OK that's the scary disclaimer stuff dealt with, here is what to do. First of all you need to obtain two memory chips. My Peavey PC1600 had a Sony component CXK58257AP-70LL in it. This is now obsolete and unsupported by Sony, although you may still be able to obtain it from their distributors.
Toshiba make an equivalent chip TC55257DPL-70L and you should be able to get this fairly readily, for something like 4 bucks a piece (they cost £2.34 in the UK).
I got two memory chips and did the hack with these leaving the original memory chip unchanged, in case I wanted to revert the hack, I suggest you do the same, and this description assumes this is what you have done.
You will also need a "subminiature" double-pole, double-throw (DPDT) switch. This is also known as a double-pole changeover (DPCO) switch. You can use a lever, or a slider type. The slider type looks a little more discrete. Depending which method you adopt you may need some other parts described below.

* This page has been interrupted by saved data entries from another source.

/-- An owner's work leaves the panel alone, unless it changes the power state (Table 9-3). -/
theorem ownerState_panel {r : Request} (h : changesPower r = false) (s : State) : PanelKept s (ownerState r s) := by
  cases r with
  | activate | standby => cases h
  | status | get | flowInfo | styleRead | fontList | glyphGet | frameInfo | locate | noteList | queueInfo => exact .refl s
  | reset | setTemperature | readNotices | clearNotices => exact ⟨rfl, rfl, rfl⟩
  | set id v => exact takeSet_panel id v s
  | flowAppend slot l => exact takeFlowAppend_panel slot l s
  | flowClear slot => exact takeFlowClear_panel slot s
  | styleDefine id f => exact takeStyleDefine_panel id f s
  | fontBegin slot header => exact (takeFontBegin_work slot header s).panel
  | glyphPut slot i l => exact (takeGlyphPut_work slot i l s).panel
  | fontEnd slot => exact (takeFontEnd_work slot s).panel
  | fontDrop slot => exact (takeFontDrop_work slot s).panel
  | fontLock slot => exact (takeFontLock_work slot s).panel
  | fontCheck slot => exact (takeFontCheck_work slot s).panel
  | protectRaise b => exact (takeProtectRaise_work b s).panel
  | storeWipe => exact (takeStoreWipe_work s).panel
  | compose f => exact takeCompose_panel f s
  | composeAbort t => exact takeComposeAbort_panel t s
  | frameRelease slot gen => exact takeFrameRelease_panel slot gen s
  | noteAdd n => exact takeNoteAdd_panel n s
  | noteChange id c => exact takeNoteChange_panel id c s
  | noteRemove id => exact takeNoteRemove_panel id s
  | commit m c r => exact takeCommit_panel m c r s
  | refresh m c r => exact takeRefresh_panel m c r s

/-- ACTIVATE finds the lanes FREE, and fills the planes or leaves T and the tiles (R103, R169). -/
theorem takeActivate_flights (s : State) : (takeActivate s).1 = s ∨ Parked s (takeActivate s).1 := by
  unfold takeActivate
  split
  · exact .inl rfl
  · next away =>
    have lanes : (activateStandby s).1.lanes.lanes = s.lanes.lanes := by rw [activateStandby_lanes]
    refine .inr ⟨.inl (by simpa using away), lanes, ?_⟩
    obtain ⟨planes, sched, -⟩ := activateStandby_planes s _ rfl
    rw [planes, sched]
    cases (activateStandby s).2 with
    | false => exact .inl ⟨rfl, rfl⟩
    | true =>
      refine .inr fun a ha => ?_
      rw [List.eq_of_mem_replicate (show a ∈ List.replicate (tileTotal (standbyApplied s)) TileRec.fresh from ha)]
      rfl

/-- No lane is busy only when all are FREE. -/
theorem lanesFree_of_not_busy {s : State} (h : standbyLanes s = false) : LanesFree s := by
  intro x hx
  have none : busyLanes s.lanes.lanes = 0 := by simpa [standbyLanes] using h
  simpa using List.countP_eq_zero.mp none x hx

/-- STANDBY leaves ACTIVE with every lane FREE (R170). -/
theorem takeStandby_flights (s : State) : (takeStandby s).1 = s ∨ Parked s (takeStandby s).1 := by
  unfold takeStandby
  iterate 2 (split; · exact .inl rfl)
  next idle =>
    simp only [standbyRefused, Bool.or_eq_true, not_or, Bool.not_eq_true] at idle
    exact .inr ⟨.inr (lanesFree_of_not_busy idle.2), rfl, .inl ⟨rfl, rfl⟩⟩

/-- What a request may do to the flights: leave them and T, or change the power state over FREE lanes. -/
def Rests (s t : State) : Prop := FlightsKept s t ∧ t.planes.t = s.planes.t ∨ Parked s t

theorem PanelKept.rests {s t : State} (h : PanelKept s t) (g : GeometryKept s t) : Rests s t := .inl ⟨h.flights g, h.target⟩

theorem Rests.refl (s : State) : Rests s s := (PanelKept.refl s).rests (.refl s)

theorem ownerState_rests (r : Request) (s : State) : Rests s (ownerState r s) := by
  have changed : ∀ {t : State}, t = s ∨ Parked s t → Rests s t :=
    fun h => h.elim (fun same => by rw [same]; exact .refl s) .inr
  cases hc : changesPower r with
  | false => exact (ownerState_panel hc s).rests (ownerState_quiet hc s).geometry
  | true =>
    cases r with
    | activate => exact changed (takeActivate_flights s)
    | standby => exact changed (takeStandby_flights s)
    | _ => cases hc

end Sys2Proof.Machine
end

section
/-! SUPPORT. What every step does to the flights: it leaves them and T, changes the power state, or is a latch, a dispatch scan or a
completion (R115, R117, R127, R143). -/

namespace Sys2Proof.Machine

/-! ### Events that leave the flights alone -/

/-- Drawing marks tiles and leaves their flights (R111). -/
theorem OnlyDirtied.flights {old new : List TileRec} (h : OnlyDirtied old new) : new.map flightOf = old.map flightOf := by
  obtain ⟨length, entries⟩ := h
  refine List.ext_getElem? fun i => ?_
  rw [List.getElem?_map, List.getElem?_map]
  cases ha : old[i]? with
  | none => rw [List.getElem?_eq_none (by rw [length]; exact List.getElem?_eq_none_iff.mp ha)]
  | some a =>
    rcases entries i a ha with hb | hb
    · rw [hb]
    · rw [hb]
      rfl

theorem RasterWork.rests {paper : Nat → Prop} {s t : State} (h : RasterWork paper s t) : Rests s t := by
  have planes : t.planes = { s.planes with w := t.planes.w } := congrArg State.planes h.rest
  have settings : t.settings = s.settings := by rw [h.rest]
  have lanes : t.lanes = s.lanes := by rw [h.rest]
  have g : GeometryKept s t := .of_settings h.dirtied.1 settings
  exact .inl ⟨⟨h.dirtied.flights, by rw [lanes], g.width, g.power⟩, congrArg (·.t) planes⟩

theorem continueLatch_panel (c : CommitSpec) (next : Nat) (copied : List Nat) (deferred : Nat) (s : State) :
    PanelKept s (continueLatch c next copied deferred s) := by
  unfold continueLatch
  split
  · exact ⟨rfl, rfl, rfl⟩
  · refine ⟨rfl, ?_, rfl⟩
    simp only [endLatch, post]
    split
    · split
      · exact (queueUpdate_frame _ _).1
      · rfl
    · rfl

theorem rasterPathGrant_panel (s : State) : PanelKept s (rasterPathGrant s) := by
  unfold rasterPathGrant
  split
  · split
    · exact ⟨rfl, rfl, rfl⟩
    · split
      · have granted : PanelKept s { s with comp := { s.comp with path := .latch } } := ⟨rfl, rfl, rfl⟩
        exact granted.trans (continueLatch_panel _ _ _ _ _)
      · split
        · exact ⟨rfl, rfl, rfl⟩
        · split
          · exact ⟨rfl, rfl, rfl⟩
          · exact .refl s
  · exact .refl s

There are three activities that are required for both methods of this hack. To reduce duplication I put these below, ahead of the methods. The methods contain links back to these sections.

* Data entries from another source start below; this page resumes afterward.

-- ==== Sys2Proof/Config.lean ====
section
/-! DEFINITION. What the spec leaves to the implementation. One parameter is free:
JMP_IND_PAGE_CROSS (00_scope.md R3, 40_step_and_addressing.md R87, 92_eei_decisions.md D8). The
parameters the spec itself decides are constants of Machine/Params.lean and Decode.lean. -/

namespace Sys2Proof

/-- Where `JMP ind` reads the high byte of its pointer from when the low byte lies at the end of a
page (R87). These are the two settings that are a behaviour of some hardware. The spec's third
setting, `refuse`, "is not a behaviour of any hardware" and is left out (log entry 5). -/
inductive PageCross where
  /-- From the next address, on the next page. -/
  | carry
  /-- From the first byte of the same page. -/
  | samePage
  deriving DecidableEq, Repr, Inhabited

/-- JMP_IND_PAGE_CROSS, OPEN in the spec: no proof can see which setting it is, so a claim holds
for both. DESIGN CHOICE (log entry 5): the spec's default `carry` is not fixed. -/
opaque Config.jmpIndPageCross : PageCross

end Sys2Proof
end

You need to avoid zapping the memory chips, or your PC1600 with static electricity. Wear an antistatic wrist strap (for example "3M 2209 disposable wrist strap"). Ensure the other end is connected to something you know to be earthed/grounded. From now on you should be able to handle the chips without blowing them up.
You will have to open up your Peavey PC1600 and get it ready for the hack, but you will probably not need to do this until after you have followed one of the methods below.
Save your PC1600 presets to some external storage (computer, sysex utility, sequencer, another PC1600 etc.).
Disconnect the power lead to the Peavey PC1600 and any other cables. Open it up by removing the six screws around the edge (three front, three back), and gently separate the base cover from the top.
Turn the top part of the case upside down so that you can see the logic board. Place it so that the MIDI sockets are furthest from you and the display circuit board is on your left.
Gently remove the existing RAM chip. On my board this was marked "U104", and was below a "Varta" 3.6 volt battery. Place the RAM chip in an antistatic carrier for safe keeping.
Next decide where your switch will go. If you use the first method, and the switch is mounted on the PCB, you will be constrained to the position the switch rests in when the PCB is mounted, and you will have to determine this position once the pcb is built and you are ready to install it. Otherwise, if you use the cheapo method, you can probably put the switch wherever it fits and suits you.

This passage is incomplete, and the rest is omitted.